▶ **Exercise requirements**:
Within the entries below, find each line containing the word "Bool" and copy it.

▶ **Data for processing**:
theorem launchD_enc {s : BitVec 1} {maj : BitVec 6} {mn : BitVec 3} (k) (q : BitVec 3) (d : BitVec 6) (a b : Src) (n : BitVec 2) :
    launchD k (wordR s maj d a.r b.r a.c.code b.c.code mn) (pack [(8, 0), (3, q.toNat), (2, n.toNat), (19, 0)]) = .ok (k q d a b n) := by
  unfold launchD; exact (okIf_true (by simp)).trans (by simp [srcA, srcB, srcC])

theorem mmasnD_enc {s : BitVec 1} {maj : BitVec 6} {mn : BitVec 3} (k) (v : BitVec 6) (a b : Src) (n : BitVec 4) :
    mmasnD k (wordR s maj 0 a.r b.r a.c.code b.c.code mn) (pack [(8, 0), (6, v.toNat), (4, n.toNat), (14, 0)]) = .ok (k v a b n) := by
  unfold mmasnD; exact (okIf_true (by simp)).trans (by simp [srcA, srcB, srcC])

section
variable (k : BitVec 1)
theorem acc2 : fld (pack [(30, 0), (1, k.toNat), (1, 1)]) 2 30 = 0 := accrel_2 k 1
theorem acc1 : fld (pack [(30, 0), (1, k.toNat), (1, 1)]) 1 1 = k := accrel_1 k 1
theorem acc0 : fld (pack [(30, 0), (1, k.toNat), (1, 1)]) 0 1 = 1 := accrel_0 k 1
end

theorem accrelD1_enc {s : BitVec 1} {maj : BitVec 6} {mn : BitVec 3} (k) (d : BitVec 6) (n : Bool) (b : Src) :
    accrelD k (wordR s maj d 0 b.r 0 b.c.code mn) (pack [(30, 0), (1, (bit n).toNat), (1, 1)]) = .ok (k d (.some (n, b))) := by
  simp only [accrelD, acc2, acc1, acc0]; exact (okIf_true (by simp)).trans (by cases n <;> simp [srcB, isOne, bit])

theorem accrelD0_enc {s : BitVec 1} {maj : BitVec 6} {mn : BitVec 3} (k) (d : BitVec 6) :
    accrelD k (wordR s maj d 0 0 0 0 mn) 0 = .ok (k d .none) := by
  unfold accrelD; exact (okIf_true (by simp [fld])).trans (by simp [isOne, fld])

theorem trapD_enc {s : BitVec 1} {maj : BitVec 6} {mn : BitVec 3} (k) (c : BitVec 12) :
    trapD k (pack [(1, s.toNat), (6, maj.toNat), (6, 0), (12, c.toNat), (4, 0), (3, mn.toNat)]) = .ok (k c) := by
  simp only [trapD, Word.d, Word.ca, Word.cb, trap_19, trap_7, trap_5, trap_3]; exact (okIf_true (by simp)).trans rfl

theorem rdsysD_of {w : BitVec 32} (k) {d : BitVec 6} {r : SysReg} {n : Bool} (h1 : Word.b w = r.code) (h2 : Word.a w = 0)
    (h3 : fld w 6 1 = 0) (h4 : Word.cb w = 0) (h5 : Word.d w = d) (h6 : fld w 5 1 = bit n) : rdsysD k w = .ok (k d r n) := by
  subst h5; unfold rdsysD; rw [h1, sysRegOf_code, code_some, h6, isOne_bit]; exact okIf_true ⟨h2, h3, h4⟩
theorem rdsysD_enc {s : BitVec 1} {maj : BitVec 6} {mn : BitVec 3} (k) (d : BitVec 6) (r : SysReg) (n : Bool) :
    rdsysD k (wordR s maj d 0 r.code ((0 : BitVec 1) ++ bit n) 0 mn) = .ok (k d r n) := by
  apply rdsysD_of k (wordR_b ..) (wordR_a ..) ?_ (wordR_cb ..) (wordR_d ..) ?_
  all_goals
    apply BitVec.eq_of_toNat_eq; simp only [fld_toNat, wordR_toNat, BitVec.ofNat_eq_ofNat, BitVec.toNat_ofNat, Nat.zero_mod]
    have := s.isLt; have := maj.isLt; have := d.isLt; have := r.code.isLt; have := mn.isLt
    cases n <;> simp [bit] <;> omega

theorem wrsysD_of {w : BitVec 32} (k) {r : SysReg} {a : Src} (h1 : Word.b w = r.code) (h2 : Word.d w = 0) (h3 : Word.cb w = 0)
    (h4 : srcA w = a) : wrsysD k w = .ok (k r a) := by
  subst h4; unfold wrsysD; rw [h1, sysRegOf_code]; exact okIf_true ⟨h2, h3⟩
theorem wrsysD_enc {s : BitVec 1} {maj : BitVec 6} {mn : BitVec 3} (k) (r : SysReg) (a : Src) :
    wrsysD k (wordR s maj 0 a.r r.code a.c.code 0 mn) = .ok (k r a) :=
  wrsysD_of k (wordR_b ..) (wordR_d ..) (wordR_cb ..) (srcA_wordR a)

theorem grD_enc {op : BitVec 6} (k) (d a b : BitVec 4) :
    grD k (pack [(6, op.toNat), (4, d.toNat), (4, a.toNat), (4, b.toNat), (14, 0)]) = .ok (k d a b) := by
  unfold grD; exact (okIf_true (by simp)).trans (by simp [srcA, srcB, srcC])

theorem giD_enc {op : BitVec 6} (k) (d a : BitVec 4) (i : BitVec 18) :
    giD k (pack [(6, op.toNat), (4, d.toNat), (4, a.toNat), (18, i.toNat)]) = .ok (k d a i) := by
  simp [giD, srcA, srcB, srcC]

▶ **Result for this task**:
theorem accrelD1_enc {s : BitVec 1} {maj : BitVec 6} {mn : BitVec 3} (k) (d : BitVec 6) (n : Bool) (b : Src) :
theorem rdsysD_of {w : BitVec 32} (k) {d : BitVec 6} {r : SysReg} {n : Bool} (h1 : Word.b w = r.code) (h2 : Word.a w = 0)
theorem rdsysD_enc {s : BitVec 1} {maj : BitVec 6} {mn : BitVec 3} (k) (d : BitVec 6) (r : SysReg) (n : Bool) :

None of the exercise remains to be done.